EXERCISE DETAILS:
Restate, word for word, the lines from the opening line of the data through the line containing "if s.cState t c == cxHalted", both included, and nothing else.

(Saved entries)

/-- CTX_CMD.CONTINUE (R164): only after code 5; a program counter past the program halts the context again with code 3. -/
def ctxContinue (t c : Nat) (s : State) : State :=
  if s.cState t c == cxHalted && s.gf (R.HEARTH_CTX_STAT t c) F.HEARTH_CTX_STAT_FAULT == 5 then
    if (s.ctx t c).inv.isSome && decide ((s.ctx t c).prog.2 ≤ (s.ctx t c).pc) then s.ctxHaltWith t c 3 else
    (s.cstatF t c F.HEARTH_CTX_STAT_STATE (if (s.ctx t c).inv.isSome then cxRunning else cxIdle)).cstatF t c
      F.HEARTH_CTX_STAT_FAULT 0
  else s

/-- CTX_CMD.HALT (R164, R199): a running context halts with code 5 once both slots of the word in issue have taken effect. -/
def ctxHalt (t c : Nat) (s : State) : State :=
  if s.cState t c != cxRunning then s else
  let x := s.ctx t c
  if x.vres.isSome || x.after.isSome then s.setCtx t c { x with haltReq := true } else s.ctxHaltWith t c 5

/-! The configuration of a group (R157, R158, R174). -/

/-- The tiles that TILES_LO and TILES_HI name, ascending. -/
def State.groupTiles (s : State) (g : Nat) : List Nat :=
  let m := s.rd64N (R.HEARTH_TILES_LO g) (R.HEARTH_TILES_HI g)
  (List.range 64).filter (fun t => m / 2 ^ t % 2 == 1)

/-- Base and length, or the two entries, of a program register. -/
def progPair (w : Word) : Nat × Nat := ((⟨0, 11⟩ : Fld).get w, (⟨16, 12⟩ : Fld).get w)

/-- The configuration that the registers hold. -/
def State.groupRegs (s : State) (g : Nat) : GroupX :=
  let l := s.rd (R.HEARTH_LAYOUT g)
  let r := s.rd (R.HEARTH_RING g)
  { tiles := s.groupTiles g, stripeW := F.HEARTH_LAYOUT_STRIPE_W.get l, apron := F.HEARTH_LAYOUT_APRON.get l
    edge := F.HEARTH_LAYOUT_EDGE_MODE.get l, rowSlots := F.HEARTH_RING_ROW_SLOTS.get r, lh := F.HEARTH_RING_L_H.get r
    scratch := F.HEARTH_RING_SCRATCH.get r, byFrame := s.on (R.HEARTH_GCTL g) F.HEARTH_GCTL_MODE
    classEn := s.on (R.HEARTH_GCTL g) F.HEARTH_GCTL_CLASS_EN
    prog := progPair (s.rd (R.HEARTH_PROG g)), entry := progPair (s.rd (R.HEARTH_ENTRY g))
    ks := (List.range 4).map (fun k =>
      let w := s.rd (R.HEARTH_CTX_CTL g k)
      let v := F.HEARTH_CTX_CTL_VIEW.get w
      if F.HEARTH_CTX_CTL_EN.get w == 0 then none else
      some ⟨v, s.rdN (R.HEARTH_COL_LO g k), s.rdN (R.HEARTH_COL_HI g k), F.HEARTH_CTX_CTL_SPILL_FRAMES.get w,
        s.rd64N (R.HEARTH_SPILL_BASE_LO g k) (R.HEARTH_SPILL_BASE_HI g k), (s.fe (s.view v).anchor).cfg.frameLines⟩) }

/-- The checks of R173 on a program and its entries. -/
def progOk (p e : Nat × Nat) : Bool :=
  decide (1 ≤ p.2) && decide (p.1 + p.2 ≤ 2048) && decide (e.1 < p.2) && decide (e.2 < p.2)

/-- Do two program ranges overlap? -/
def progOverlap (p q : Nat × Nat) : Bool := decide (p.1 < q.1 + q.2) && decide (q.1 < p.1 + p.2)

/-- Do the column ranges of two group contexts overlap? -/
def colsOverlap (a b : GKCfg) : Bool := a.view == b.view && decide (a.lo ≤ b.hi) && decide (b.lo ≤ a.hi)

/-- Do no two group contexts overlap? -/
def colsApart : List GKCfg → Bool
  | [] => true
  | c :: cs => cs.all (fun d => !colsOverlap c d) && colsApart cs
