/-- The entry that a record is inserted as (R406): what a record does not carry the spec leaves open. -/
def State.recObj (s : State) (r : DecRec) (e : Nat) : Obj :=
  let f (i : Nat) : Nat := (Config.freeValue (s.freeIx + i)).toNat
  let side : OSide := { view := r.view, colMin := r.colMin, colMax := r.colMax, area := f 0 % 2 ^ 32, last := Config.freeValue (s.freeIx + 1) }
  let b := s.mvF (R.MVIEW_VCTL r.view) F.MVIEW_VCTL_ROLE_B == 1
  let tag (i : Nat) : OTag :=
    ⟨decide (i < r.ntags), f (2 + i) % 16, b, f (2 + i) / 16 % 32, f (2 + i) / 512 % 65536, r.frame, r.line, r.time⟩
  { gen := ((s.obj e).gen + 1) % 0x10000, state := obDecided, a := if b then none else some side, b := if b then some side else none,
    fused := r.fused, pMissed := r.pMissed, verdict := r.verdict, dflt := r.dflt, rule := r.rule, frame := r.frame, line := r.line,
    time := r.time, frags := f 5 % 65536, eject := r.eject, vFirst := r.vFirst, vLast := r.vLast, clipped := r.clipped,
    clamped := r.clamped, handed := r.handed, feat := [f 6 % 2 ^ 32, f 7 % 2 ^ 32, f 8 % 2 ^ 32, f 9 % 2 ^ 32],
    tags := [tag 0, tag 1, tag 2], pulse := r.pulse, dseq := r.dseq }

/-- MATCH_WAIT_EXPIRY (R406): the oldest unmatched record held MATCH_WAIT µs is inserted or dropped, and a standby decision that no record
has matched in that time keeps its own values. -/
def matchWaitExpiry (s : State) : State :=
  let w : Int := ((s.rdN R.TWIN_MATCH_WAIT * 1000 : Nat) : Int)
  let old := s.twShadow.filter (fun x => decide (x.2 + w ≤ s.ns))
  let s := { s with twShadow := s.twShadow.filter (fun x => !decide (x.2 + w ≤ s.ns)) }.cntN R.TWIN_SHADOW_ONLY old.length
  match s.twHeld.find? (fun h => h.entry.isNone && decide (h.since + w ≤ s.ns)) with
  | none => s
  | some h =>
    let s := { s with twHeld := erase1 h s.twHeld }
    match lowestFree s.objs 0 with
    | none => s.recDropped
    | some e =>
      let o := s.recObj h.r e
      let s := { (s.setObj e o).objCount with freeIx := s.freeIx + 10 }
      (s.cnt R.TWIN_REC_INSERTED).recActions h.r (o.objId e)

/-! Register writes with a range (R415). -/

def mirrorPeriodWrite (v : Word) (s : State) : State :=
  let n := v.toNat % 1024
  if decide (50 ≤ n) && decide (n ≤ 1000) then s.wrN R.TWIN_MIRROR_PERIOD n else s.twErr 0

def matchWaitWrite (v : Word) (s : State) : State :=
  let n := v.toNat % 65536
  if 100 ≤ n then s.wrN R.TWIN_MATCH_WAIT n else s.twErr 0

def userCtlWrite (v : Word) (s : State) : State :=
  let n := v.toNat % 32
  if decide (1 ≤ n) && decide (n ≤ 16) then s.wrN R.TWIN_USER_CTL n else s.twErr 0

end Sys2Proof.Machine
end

RESPONSE BOX:
/-- CTX_CMD.CONTINUE (R164): only after code 5; a program counter past the program halts the context again with code 3. -/
def ctxContinue (t c : Nat) (s : State) : State :=
  if s.cState t c == cxHalted && s.gf (R.HEARTH_CTX_STAT t c) F.HEARTH_CTX_STAT_FAULT == 5 then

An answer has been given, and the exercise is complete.